• _Extracted data_
++++++

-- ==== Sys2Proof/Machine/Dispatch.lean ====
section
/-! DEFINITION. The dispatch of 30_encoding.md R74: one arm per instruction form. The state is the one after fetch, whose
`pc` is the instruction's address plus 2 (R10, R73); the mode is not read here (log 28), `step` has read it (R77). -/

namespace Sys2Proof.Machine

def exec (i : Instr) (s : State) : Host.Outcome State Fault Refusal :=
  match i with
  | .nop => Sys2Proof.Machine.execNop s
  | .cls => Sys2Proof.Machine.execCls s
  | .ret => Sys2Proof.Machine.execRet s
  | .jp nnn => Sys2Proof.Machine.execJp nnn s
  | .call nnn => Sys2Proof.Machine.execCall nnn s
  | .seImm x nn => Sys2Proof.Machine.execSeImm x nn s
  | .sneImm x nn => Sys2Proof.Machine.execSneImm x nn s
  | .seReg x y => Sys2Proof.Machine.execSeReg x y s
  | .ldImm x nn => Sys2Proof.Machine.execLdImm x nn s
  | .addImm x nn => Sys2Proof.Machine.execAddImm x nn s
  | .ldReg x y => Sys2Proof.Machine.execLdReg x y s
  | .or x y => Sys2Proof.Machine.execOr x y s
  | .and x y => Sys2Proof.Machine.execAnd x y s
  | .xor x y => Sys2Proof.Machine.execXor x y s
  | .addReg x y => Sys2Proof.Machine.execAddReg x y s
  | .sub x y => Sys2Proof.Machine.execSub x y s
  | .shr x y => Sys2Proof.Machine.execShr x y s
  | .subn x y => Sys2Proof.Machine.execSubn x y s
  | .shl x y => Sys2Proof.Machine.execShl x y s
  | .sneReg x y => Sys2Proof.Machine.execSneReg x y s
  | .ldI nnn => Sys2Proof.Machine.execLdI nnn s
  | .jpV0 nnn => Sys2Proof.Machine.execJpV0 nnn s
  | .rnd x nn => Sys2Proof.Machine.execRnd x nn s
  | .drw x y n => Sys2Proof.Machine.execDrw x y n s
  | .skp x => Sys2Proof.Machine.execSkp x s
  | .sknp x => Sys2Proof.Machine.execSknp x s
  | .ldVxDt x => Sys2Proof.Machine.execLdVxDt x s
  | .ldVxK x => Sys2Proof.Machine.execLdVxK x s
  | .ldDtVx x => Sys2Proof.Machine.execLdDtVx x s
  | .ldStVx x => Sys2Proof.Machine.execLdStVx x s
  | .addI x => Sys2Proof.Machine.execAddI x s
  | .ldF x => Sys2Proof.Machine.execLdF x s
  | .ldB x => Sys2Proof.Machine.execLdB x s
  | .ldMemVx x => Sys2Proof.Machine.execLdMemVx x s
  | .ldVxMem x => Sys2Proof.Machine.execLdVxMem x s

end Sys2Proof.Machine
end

++++++

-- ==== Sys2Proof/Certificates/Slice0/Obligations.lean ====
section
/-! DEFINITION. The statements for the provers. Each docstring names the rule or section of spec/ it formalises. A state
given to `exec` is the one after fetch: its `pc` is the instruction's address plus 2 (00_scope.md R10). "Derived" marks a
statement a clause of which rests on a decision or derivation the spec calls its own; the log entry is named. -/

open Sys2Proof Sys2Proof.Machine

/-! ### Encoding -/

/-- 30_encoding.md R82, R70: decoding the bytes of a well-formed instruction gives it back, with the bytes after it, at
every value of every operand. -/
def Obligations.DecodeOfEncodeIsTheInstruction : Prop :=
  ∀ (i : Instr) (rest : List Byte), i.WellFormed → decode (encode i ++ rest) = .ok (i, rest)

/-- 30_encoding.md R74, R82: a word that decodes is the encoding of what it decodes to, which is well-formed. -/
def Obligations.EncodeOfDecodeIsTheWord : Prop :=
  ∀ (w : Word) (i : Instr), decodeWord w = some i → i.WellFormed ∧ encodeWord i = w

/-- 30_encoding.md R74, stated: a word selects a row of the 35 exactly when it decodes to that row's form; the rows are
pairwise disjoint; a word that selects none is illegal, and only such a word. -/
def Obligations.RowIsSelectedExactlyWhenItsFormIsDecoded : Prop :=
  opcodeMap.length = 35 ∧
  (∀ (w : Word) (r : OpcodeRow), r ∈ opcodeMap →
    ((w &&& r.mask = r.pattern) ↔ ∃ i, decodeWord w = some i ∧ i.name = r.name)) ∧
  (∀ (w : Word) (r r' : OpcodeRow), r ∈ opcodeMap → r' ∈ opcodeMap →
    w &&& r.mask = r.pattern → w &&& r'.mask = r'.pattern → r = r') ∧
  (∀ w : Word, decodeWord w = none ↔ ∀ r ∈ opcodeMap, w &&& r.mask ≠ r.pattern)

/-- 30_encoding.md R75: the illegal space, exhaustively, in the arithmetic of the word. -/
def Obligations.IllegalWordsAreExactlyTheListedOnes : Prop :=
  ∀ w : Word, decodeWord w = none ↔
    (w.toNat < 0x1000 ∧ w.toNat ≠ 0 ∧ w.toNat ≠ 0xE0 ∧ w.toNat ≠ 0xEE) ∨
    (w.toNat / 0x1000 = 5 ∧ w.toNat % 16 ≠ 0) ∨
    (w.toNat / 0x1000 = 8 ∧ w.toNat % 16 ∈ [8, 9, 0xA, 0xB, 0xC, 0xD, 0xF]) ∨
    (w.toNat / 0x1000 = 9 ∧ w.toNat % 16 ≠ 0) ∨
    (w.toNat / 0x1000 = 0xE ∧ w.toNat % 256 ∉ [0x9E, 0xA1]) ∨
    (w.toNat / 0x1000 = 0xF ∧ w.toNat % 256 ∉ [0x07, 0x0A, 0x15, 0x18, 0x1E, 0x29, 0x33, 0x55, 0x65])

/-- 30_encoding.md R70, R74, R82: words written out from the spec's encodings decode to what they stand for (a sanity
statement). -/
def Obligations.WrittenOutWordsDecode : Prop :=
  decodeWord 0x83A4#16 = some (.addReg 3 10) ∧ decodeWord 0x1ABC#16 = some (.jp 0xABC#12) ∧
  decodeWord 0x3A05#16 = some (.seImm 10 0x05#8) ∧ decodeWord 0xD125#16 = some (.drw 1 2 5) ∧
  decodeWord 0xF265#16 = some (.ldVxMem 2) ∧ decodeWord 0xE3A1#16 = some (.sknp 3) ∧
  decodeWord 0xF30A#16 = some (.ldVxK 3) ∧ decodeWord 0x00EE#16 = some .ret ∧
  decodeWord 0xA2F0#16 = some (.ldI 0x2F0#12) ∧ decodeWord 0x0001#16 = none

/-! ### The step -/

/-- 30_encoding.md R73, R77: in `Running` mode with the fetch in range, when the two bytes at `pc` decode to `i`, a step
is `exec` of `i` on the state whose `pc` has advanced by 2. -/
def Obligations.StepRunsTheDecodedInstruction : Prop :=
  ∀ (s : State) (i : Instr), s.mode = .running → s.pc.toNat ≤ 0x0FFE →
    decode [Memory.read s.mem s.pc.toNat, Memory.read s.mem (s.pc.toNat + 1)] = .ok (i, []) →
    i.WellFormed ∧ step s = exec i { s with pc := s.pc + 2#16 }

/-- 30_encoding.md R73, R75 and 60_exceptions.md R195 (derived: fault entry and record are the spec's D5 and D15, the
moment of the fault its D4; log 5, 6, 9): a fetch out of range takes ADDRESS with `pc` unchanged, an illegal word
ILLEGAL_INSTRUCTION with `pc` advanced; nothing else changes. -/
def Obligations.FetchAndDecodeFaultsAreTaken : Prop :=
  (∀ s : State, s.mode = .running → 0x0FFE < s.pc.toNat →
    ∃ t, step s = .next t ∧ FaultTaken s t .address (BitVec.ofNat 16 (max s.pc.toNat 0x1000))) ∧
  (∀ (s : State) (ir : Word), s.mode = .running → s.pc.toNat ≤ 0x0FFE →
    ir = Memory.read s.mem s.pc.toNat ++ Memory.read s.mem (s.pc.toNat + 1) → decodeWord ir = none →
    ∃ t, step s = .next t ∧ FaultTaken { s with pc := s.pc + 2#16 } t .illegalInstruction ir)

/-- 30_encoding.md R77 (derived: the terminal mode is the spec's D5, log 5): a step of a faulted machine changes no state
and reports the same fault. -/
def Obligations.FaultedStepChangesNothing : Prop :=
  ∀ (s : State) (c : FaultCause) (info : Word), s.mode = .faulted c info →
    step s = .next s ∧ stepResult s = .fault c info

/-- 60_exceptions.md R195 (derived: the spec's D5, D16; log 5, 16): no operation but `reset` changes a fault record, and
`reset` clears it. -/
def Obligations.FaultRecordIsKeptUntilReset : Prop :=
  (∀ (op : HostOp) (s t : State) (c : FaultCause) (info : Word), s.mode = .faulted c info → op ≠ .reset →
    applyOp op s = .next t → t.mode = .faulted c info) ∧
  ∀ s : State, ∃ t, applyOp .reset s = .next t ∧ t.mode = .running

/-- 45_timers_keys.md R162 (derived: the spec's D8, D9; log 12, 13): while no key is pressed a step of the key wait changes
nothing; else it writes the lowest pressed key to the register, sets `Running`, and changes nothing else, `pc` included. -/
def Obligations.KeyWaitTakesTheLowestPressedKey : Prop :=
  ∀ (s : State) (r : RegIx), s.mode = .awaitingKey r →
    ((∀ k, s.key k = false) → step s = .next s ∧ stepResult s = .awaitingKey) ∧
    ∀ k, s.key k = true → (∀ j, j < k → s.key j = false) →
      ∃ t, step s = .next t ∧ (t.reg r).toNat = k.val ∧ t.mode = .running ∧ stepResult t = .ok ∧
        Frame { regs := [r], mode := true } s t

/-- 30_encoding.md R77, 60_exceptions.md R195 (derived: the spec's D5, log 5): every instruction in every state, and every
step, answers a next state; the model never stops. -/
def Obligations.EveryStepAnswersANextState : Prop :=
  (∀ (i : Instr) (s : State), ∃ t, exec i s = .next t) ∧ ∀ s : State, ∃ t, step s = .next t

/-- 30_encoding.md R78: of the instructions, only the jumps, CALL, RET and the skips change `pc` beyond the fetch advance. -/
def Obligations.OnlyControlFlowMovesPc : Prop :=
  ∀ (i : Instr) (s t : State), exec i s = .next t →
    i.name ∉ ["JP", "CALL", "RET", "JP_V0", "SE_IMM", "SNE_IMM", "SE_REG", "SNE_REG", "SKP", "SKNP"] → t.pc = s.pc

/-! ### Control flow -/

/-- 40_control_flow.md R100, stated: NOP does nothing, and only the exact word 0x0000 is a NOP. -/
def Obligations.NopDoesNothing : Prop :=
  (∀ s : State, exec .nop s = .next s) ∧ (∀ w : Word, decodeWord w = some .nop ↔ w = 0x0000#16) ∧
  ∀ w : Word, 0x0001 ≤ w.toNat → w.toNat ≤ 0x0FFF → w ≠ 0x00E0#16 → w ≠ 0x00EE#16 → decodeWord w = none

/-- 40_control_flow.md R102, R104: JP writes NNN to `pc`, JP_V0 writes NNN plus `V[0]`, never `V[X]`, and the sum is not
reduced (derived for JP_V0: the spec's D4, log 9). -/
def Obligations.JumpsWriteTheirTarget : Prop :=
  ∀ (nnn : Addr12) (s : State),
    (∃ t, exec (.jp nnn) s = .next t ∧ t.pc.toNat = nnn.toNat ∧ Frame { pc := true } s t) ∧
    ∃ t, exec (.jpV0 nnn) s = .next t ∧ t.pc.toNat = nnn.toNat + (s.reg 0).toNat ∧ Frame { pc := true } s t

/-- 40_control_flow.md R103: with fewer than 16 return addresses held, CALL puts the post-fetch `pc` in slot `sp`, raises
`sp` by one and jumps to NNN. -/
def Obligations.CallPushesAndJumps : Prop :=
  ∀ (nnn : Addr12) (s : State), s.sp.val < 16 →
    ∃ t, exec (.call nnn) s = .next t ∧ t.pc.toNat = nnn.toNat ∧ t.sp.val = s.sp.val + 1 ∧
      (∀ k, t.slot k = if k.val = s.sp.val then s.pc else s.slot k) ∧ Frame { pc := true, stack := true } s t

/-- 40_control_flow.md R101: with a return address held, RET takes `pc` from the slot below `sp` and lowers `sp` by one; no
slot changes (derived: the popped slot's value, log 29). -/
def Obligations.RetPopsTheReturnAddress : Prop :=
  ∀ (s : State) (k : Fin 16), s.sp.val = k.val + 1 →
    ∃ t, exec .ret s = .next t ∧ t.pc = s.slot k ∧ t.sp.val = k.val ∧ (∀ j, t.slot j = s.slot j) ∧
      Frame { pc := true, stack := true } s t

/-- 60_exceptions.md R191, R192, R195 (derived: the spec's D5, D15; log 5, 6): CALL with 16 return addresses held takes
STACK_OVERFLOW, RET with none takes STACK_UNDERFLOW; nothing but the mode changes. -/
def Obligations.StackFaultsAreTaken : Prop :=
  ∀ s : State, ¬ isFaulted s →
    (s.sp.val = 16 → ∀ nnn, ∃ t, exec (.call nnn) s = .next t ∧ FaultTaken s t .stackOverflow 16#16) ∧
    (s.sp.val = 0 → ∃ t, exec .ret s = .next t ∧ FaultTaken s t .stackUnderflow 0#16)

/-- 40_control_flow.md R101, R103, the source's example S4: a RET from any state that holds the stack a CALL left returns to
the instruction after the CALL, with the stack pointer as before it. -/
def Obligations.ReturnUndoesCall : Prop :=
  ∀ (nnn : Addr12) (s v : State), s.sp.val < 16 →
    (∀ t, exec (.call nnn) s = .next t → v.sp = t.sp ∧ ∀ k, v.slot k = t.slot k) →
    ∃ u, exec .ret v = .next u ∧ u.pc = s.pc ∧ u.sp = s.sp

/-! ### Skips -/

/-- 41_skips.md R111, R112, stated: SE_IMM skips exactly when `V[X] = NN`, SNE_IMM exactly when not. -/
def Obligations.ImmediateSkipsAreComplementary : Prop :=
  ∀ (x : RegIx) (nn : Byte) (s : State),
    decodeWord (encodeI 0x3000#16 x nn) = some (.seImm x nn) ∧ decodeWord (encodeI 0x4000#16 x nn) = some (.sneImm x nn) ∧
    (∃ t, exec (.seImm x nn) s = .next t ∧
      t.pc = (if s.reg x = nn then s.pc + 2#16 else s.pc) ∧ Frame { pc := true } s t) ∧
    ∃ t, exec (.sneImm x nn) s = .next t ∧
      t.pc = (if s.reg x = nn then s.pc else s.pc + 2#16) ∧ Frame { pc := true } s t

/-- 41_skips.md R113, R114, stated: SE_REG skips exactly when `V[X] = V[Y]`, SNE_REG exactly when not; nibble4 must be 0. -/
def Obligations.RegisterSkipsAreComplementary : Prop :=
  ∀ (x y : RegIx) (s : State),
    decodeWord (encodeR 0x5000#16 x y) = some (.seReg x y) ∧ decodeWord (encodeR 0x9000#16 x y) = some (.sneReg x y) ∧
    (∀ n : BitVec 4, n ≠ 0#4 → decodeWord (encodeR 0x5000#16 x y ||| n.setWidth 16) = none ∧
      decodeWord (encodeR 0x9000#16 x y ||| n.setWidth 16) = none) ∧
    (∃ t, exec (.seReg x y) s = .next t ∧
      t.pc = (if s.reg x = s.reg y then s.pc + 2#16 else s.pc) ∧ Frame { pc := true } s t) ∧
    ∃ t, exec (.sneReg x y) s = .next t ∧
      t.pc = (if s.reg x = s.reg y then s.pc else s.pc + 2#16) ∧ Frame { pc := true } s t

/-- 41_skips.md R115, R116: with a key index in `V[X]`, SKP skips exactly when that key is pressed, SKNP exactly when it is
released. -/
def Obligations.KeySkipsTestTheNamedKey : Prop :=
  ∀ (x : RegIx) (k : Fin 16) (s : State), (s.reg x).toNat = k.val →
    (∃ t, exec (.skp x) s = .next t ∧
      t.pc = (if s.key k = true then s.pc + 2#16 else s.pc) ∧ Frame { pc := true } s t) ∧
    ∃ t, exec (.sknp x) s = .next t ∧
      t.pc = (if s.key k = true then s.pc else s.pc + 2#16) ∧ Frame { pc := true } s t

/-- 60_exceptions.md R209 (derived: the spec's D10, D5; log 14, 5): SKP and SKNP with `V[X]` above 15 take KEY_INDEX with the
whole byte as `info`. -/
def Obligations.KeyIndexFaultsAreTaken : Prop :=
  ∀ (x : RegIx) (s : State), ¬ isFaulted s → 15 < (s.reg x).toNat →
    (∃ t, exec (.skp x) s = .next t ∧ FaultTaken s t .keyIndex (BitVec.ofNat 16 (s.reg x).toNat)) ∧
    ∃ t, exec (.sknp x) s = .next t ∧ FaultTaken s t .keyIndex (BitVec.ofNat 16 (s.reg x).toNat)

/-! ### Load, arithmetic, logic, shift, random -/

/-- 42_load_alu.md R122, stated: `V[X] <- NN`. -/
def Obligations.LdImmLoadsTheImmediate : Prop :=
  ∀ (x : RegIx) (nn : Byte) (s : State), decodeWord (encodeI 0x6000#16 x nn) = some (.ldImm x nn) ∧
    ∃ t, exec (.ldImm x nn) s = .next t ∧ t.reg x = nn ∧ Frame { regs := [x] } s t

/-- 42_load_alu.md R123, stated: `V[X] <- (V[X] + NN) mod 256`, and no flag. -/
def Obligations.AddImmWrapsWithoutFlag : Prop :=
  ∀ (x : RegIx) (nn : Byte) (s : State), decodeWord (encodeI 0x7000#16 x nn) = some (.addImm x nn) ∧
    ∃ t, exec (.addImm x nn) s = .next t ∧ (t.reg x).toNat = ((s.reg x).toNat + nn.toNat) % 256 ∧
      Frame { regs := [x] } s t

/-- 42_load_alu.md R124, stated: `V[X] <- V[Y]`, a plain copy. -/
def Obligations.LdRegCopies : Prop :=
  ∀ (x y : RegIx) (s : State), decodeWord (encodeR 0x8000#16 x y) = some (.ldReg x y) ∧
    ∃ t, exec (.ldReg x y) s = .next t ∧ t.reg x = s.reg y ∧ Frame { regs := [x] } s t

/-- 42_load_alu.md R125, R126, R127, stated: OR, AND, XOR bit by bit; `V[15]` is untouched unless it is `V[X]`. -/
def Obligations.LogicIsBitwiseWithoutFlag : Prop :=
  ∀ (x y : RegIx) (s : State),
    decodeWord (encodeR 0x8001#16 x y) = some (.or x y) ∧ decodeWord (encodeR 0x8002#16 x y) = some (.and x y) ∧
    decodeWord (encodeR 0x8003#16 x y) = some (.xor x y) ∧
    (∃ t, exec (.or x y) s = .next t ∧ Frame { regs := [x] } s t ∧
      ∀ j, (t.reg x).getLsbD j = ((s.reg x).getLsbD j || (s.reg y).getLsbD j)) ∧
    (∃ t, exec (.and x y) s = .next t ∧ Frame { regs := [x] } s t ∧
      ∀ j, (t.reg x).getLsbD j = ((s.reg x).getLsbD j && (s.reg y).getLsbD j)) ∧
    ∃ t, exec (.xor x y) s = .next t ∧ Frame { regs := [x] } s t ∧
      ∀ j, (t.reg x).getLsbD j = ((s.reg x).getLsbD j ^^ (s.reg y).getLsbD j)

++++++

• _Prompt_
As listed above, the lines from the line with "def Obligations.KeyWaitTakesTheLowestPressedKey : Prop" to the line with "def Obligations.NopDoesNothing : Prop" are to be echoed exactly, with both ends included and nothing added.

• _Expected output_
def Obligations.KeyWaitTakesTheLowestPressedKey : Prop :=
  ∀ (s : State) (r : RegIx), s.mode = .awaitingKey r →
    ((∀ k, s.key k = false) → step s = .next s ∧ stepResult s = .awaitingKey) ∧
    ∀ k, s.key k = true → (∀ j, j < k → s.key j = false) →
      ∃ t, step s = .next t ∧ (t.reg r).toNat = k.val ∧ t.mode = .running ∧ stepResult t = .ok ∧
        Frame { regs := [r], mode := true } s t

/-- 30_encoding.md R77, 60_exceptions.md R195 (derived: the spec's D5, log 5): every instruction in every state, and every
step, answers a next state; the model never stops. -/
def Obligations.EveryStepAnswersANextState : Prop :=
  (∀ (i : Instr) (s : State), ∃ t, exec i s = .next t) ∧ ∀ s : State, ∃ t, step s = .next t

/-- 30_encoding.md R78: of the instructions, only the jumps, CALL, RET and the skips change `pc` beyond the fetch advance. -/
def Obligations.OnlyControlFlowMovesPc : Prop :=
  ∀ (i : Instr) (s t : State), exec i s = .next t →
    i.name ∉ ["JP", "CALL", "RET", "JP_V0", "SE_IMM", "SNE_IMM", "SE_REG", "SNE_REG", "SKP", "SKNP"] → t.pc = s.pc

/-! ### Control flow -/

/-- 40_control_flow.md R100, stated: NOP does nothing, and only the exact word 0x0000 is a NOP. -/
def Obligations.NopDoesNothing : Prop :=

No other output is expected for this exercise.